THE PROBLEM
The lines to be set down run from the line containing "s.sent := rfl" through the final line of the data below; print them exactly and print nothing else.

INPUT DATA
/-! setStrm -/

@[simp] theorem State.setStrm_cur (s : State) (q : SeqId) (x : Stream) : (s.setStrm q x).cur = s.cur := rfl
@[simp] theorem State.setStrm_agenda (s : State) (q : SeqId) (x : Stream) : (s.setStrm q x).agenda = s.agenda := rfl
@[simp] theorem State.setStrm_turn (s : State) (q : SeqId) (x : Stream) : (s.setStrm q x).turn = s.turn := rfl
@[simp] theorem State.setStrm_fresh (s : State) (q : SeqId) (x : Stream) : (s.setStrm q x).fresh = s.fresh := rfl
@[simp] theorem State.setStrm_nextId (s : State) (q : SeqId) (x : Stream) : (s.setStrm q x).nextId = s.nextId := rfl
@[simp] theorem State.setStrm_dclk (s : State) (q : SeqId) (x : Stream) : (s.setStrm q x).dclk = s.dclk := rfl
@[simp] theorem State.setStrm_ltb (s : State) (q : SeqId) (x : Stream) : (s.setStrm q x).ltb = s.ltb := rfl
@[simp] theorem State.setStrm_booted (s : State) (q : SeqId) (x : Stream) : (s.setStrm q x).booted = s.booted := rfl
@[simp] theorem State.setStrm_fwImage (s : State) (q : SeqId) (x : Stream) : (s.setStrm q x).fwImage = s.fwImage := rfl
@[simp] theorem State.setStrm_fwHash (s : State) (q : SeqId) (x : Stream) : (s.setStrm q x).fwHash = s.fwHash := rfl
@[simp] theorem State.setStrm_mem (s : State) (q : SeqId) (x : Stream) : (s.setStrm q x).mem = s.mem := rfl
@[simp] theorem State.setStrm_attn (s : State) (q : SeqId) (x : Stream) : (s.setStrm q x).attn = s.attn := rfl
@[simp] theorem State.setStrm_badBlks (s : State) (q : SeqId) (x : Stream) : (s.setStrm q x).badBlks = s.badBlks := rfl
@[simp] theorem State.setStrm_attnBad (s : State) (q : SeqId) (x : Stream) : (s.setStrm q x).attnBad = s.attnBad := rfl
@[simp] theorem State.setStrm_weak (s : State) (q : SeqId) (x : Stream) : (s.setStrm q x).weak = s.weak := rfl
@[simp] theorem State.setStrm_corrected (s : State) (q : SeqId) (x : Stream) : (s.setStrm q x).corrected = s.corrected := rfl
@[simp] theorem State.setStrm_llc (s : State) (q : SeqId) (x : Stream) : (s.setStrm q x).llc = s.llc := rfl
@[simp] theorem State.setStrm_llcBad (s : State) (q : SeqId) (x : Stream) : (s.setStrm q x).llcBad = s.llcBad := rfl
@[simp] theorem State.setStrm_stageBad (s : State) (q : SeqId) (x : Stream) : (s.setStrm q x).stageBad = s.stageBad := rfl
@[simp] theorem State.setStrm_staging (s : State) (q : SeqId) (x : Stream) : (s.setStrm q x).staging = s.staging := rfl
@[simp] theorem State.setStrm_ahead (s : State) (q : SeqId) (x : Stream) : (s.setStrm q x).ahead = s.ahead := rfl
@[simp] theorem State.setStrm_quotas (s : State) (q : SeqId) (x : Stream) : (s.setStrm q x).quotas = s.quotas := rfl
@[simp] theorem State.setStrm_walks (s : State) (q : SeqId) (x : Stream) : (s.setStrm q x).walks = s.walks := rfl
@[simp] theorem State.setStrm_turns (s : State) (q : SeqId) (x : Stream) : (s.setStrm q x).turns = s.turns := rfl
@[simp] theorem State.setStrm_devTensors (s : State) (q : SeqId) (x : Stream) : (s.setStrm q x).devTensors = s.devTensors := rfl
@[simp] theorem State.setStrm_tiers (s : State) (q : SeqId) (x : Stream) : (s.setStrm q x).tiers = s.tiers := rfl
@[simp] theorem State.setStrm_mull (s : State) (q : SeqId) (x : Stream) : (s.setStrm q x).mull = s.mull := rfl
@[simp] theorem State.setStrm_mullUsed (s : State) (q : SeqId) (x : Stream) : (s.setStrm q x).mullUsed = s.mullUsed := rfl
@[simp] theorem State.setStrm_colmap (s : State) (q : SeqId) (x : Stream) : (s.setStrm q x).colmap = s.colmap := rfl
@[simp] theorem State.setStrm_lostCols (s : State) (q : SeqId) (x : Stream) : (s.setStrm q x).lostCols = s.lostCols := rfl
@[simp] theorem State.setStrm_retiring (s : State) (q : SeqId) (x : Stream) : (s.setStrm q x).retiring = s.retiring := rfl
@[simp] theorem State.setStrm_badCols (s : State) (q : SeqId) (x : Stream) : (s.setStrm q x).badCols = s.badCols := rfl
@[simp] theorem State.setStrm_sparesUsed (s : State) (q : SeqId) (x : Stream) : (s.setStrm q x).sparesUsed = s.sparesUsed := rfl
@[simp] theorem State.setStrm_hbmMap (s : State) (q : SeqId) (x : Stream) : (s.setStrm q x).hbmMap = s.hbmMap := rfl
@[simp] theorem State.setStrm_mxs (s : State) (q : SeqId) (x : Stream) : (s.setStrm q x).mxs = s.mxs := rfl
@[simp] theorem State.setStrm_parts (s : State) (q : SeqId) (x : Stream) : (s.setStrm q x).parts = s.parts := rfl
@[simp] theorem State.setStrm_keys (s : State) (q : SeqId) (x : Stream) : (s.setStrm q x).keys = s.keys := rfl
@[simp] theorem State.setStrm_segs (s : State) (q : SeqId) (x : Stream) : (s.setStrm q x).segs = s.segs := rfl
@[simp] theorem State.setStrm_flows (s : State) (q : SeqId) (x : Stream) : (s.setStrm q x).flows = s.flows := rfl
@[simp] theorem State.setStrm_vkeys (s : State) (q : SeqId) (x : Stream) : (s.setStrm q x).vkeys = s.vkeys := rfl
@[simp] theorem State.setStrm_arenas (s : State) (q : SeqId) (x : Stream) : (s.setStrm q x).arenas = s.arenas := rfl
@[simp] theorem State.setStrm_index (s : State) (q : SeqId) (x : Stream) : (s.setStrm q x).index = s.index := rfl
@[simp] theorem State.setStrm_reqs (s : State) (q : SeqId) (x : Stream) : (s.setStrm q x).reqs = s.reqs := rfl
@[simp] theorem State.setStrm_copies (s : State) (q : SeqId) (x : Stream) : (s.setStrm q x).copies = s.copies := rfl
@[simp] theorem State.setStrm_peers (s : State) (q : SeqId) (x : Stream) : (s.setStrm q x).peers = s.peers := rfl
@[simp] theorem State.setStrm_emits (s : State) (q : SeqId) (x : Stream) : (s.setStrm q x).emits = s.emits := rfl
@[simp] theorem State.setStrm_kvs (s : State) (q : SeqId) (x : Stream) : (s.setStrm q x).kvs = s.kvs := rfl
@[simp] theorem State.setStrm_installs (s : State) (q : SeqId) (x : Stream) : (s.setStrm q x).installs = s.installs := rfl
@[simp] theorem State.setStrm_scrubs (s : State) (q : SeqId) (x : Stream) : (s.setStrm q x).scrubs = s.scrubs := rfl
@[simp] theorem State.setStrm_hkOps (s : State) (q : SeqId) (x : Stream) : (s.setStrm q x).hkOps = s.hkOps := rfl
@[simp] theorem State.setStrm_hk (s : State) (q : SeqId) (x : Stream) : (s.setStrm q x).hk = s.hk := rfl
@[simp] theorem State.setStrm_events (s : State) (q : SeqId) (x : Stream) : (s.setStrm q x).events = s.events := rfl
@[simp] theorem State.setStrm_eventCount (s : State) (q : SeqId) (x : Stream) : (s.setStrm q x).eventCount = s.eventCount := rfl
@[simp] theorem State.setStrm_records (s : State) (q : SeqId) (x : Stream) : (s.setStrm q x).records = s.records := rfl
@[simp] theorem State.setStrm_aperture (s : State) (q : SeqId) (x : Stream) : (s.setStrm q x).aperture = s.aperture := rfl
@[simp] theorem State.setStrm_wsegs (s : State) (q : SeqId) (x : Stream) : (s.setStrm q x).wsegs = s.wsegs := rfl
@[simp] theorem State.setStrm_devw (s : State) (q : SeqId) (x : Stream) : (s.setStrm q x).devw = s.devw := rfl
@[simp] theorem State.setStrm_peerDus (s : State) (q : SeqId) (x : Stream) : (s.setStrm q x).peerDus = s.peerDus := rfl
@[simp] theorem State.setStrm_erase (s : State) (q : SeqId) (x : Stream) : (s.setStrm q x).erase = s.erase := rfl
@[simp] theorem State.setStrm_fmap (s : State) (q : SeqId) (x : Stream) : (s.setStrm q x).fmap = s.fmap := rfl
@[simp] theorem State.setStrm_flashSpare (s : State) (q : SeqId) (x : Stream) : (s.setStrm q x).flashSpare = s.flashSpare := rfl
@[simp] theorem State.setStrm_progFail (s : State) (q : SeqId) (x : Stream) : (s.setStrm q x).progFail = s.progFail := rfl
@[simp] theorem State.setStrm_verifyFail (s : State) (q : SeqId) (x : Stream) : (s.setStrm q x).verifyFail = s.verifyFail := rfl
@[simp] theorem State.setStrm_lostRecords (s : State) (q : SeqId) (x : Stream) : (s.setStrm q x).lostRecords = s.lostRecords := rfl
@[simp] theorem State.setStrm_shutPend (s : State) (q : SeqId) (x : Stream) : (s.setStrm q x).shutPend = s.shutPend := rfl
@[simp] theorem State.setStrm_shut (s : State) (q : SeqId) (x : Stream) : (s.setStrm q x).shut = s.shut := rfl
@[simp] theorem State.setStrm_exchange (s : State) (q : SeqId) (x : Stream) : (s.setStrm q x).exchange = s.exchange := rfl
@[simp] theorem State.setStrm_devWrites (s : State) (q : SeqId) (x : Stream) : (s.setStrm q x).devWrites = s.devWrites := rfl
@[simp] theorem State.setStrm_ready (s : State) (q : SeqId) (x : Stream) : (s.setStrm q x).ready = s.ready := rfl
@[simp] theorem State.setStrm_cxlPop (s : State) (q : SeqId) (x : Stream) : (s.setStrm q x).cxlPop = s.cxlPop := rfl
@[simp] theorem State.setStrm_portDown (s : State) (q : SeqId) (x : Stream) : (s.setStrm q x).portDown = s.portDown := rfl
@[simp] theorem State.setStrm_cxlDown (s : State) (q : SeqId) (x : Stream) : (s.setStrm q x).cxlDown = s.cxlDown := rfl
@[simp] theorem State.setStrm_mcsum (s : State) (q : SeqId) (x : Stream) : (s.setStrm q x).mcsum = s.mcsum := rfl
@[simp] theorem State.setStrm_mccnt (s : State) (q : SeqId) (x : Stream) : (s.setStrm q x).mccnt = s.mccnt := rfl
@[simp] theorem State.setStrm_drops (s : State) (q : SeqId) (x : Stream) : (s.setStrm q x).drops = s.drops := rfl
@[simp] theorem State.setStrm_foreign (s : State) (q : SeqId) (x : Stream) : (s.setStrm q x).foreign = s.foreign := rfl
@[simp] theorem State.setStrm_links (s : State) (q : SeqId) (x : Stream) : (s.setStrm q x).links = s.links := rfl
@[simp] theorem State.setStrm_mbout (s : State) (q : SeqId) (x : Stream) : (s.setStrm q x).mbout = s.mbout := rfl
@[simp] theorem State.setStrm_mbuf (s : State) (q : SeqId) (x : Stream) : (s.setStrm q x).mbuf = s.mbuf := rfl
@[simp] theorem State.setStrm_thermals (s : State) (q : SeqId) (x : Stream) : (s.setStrm q x).thermals = s.thermals := rfl
@[simp] theorem State.setStrm_thermalRing (s : State) (q : SeqId) (x : Stream) : (s.setStrm q x).thermalRing = s.thermalRing := rfl
@[simp] theorem State.setStrm_sent (s : State) (q : SeqId) (x : Stream) : (s.setStrm q x).sent = s.sent := rfl
@[simp] theorem State.setStrm_residency (s : State) (q : SeqId) (x : Stream) : (s.setStrm q x).residency = s.residency := rfl
@[simp] theorem State.setStrm_shared (s : State) (q : SeqId) (x : Stream) : (s.setStrm q x).shared = s.shared := rfl
@[simp] theorem State.setStrm_samples (s : State) (q : SeqId) (x : Stream) : (s.setStrm q x).samples = s.samples := rfl
@[simp] theorem State.setStrm_exports (s : State) (q : SeqId) (x : Stream) : (s.setStrm q x).exports = s.exports := rfl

EXERCISE RESPONSE
@[simp] theorem State.setStrm_sent (s : State) (q : SeqId) (x : Stream) : (s.setStrm q x).sent = s.sent := rfl
@[simp] theorem State.setStrm_residency (s : State) (q : SeqId) (x : Stream) : (s.setStrm q x).residency = s.residency := rfl
@[simp] theorem State.setStrm_shared (s : State) (q : SeqId) (x : Stream) : (s.setStrm q x).shared = s.shared := rfl
@[simp] theorem State.setStrm_samples (s : State) (q : SeqId) (x : Stream) : (s.setStrm q x).samples = s.samples := rfl
@[simp] theorem State.setStrm_exports (s : State) (q : SeqId) (x : Stream) : (s.setStrm q x).exports = s.exports := rfl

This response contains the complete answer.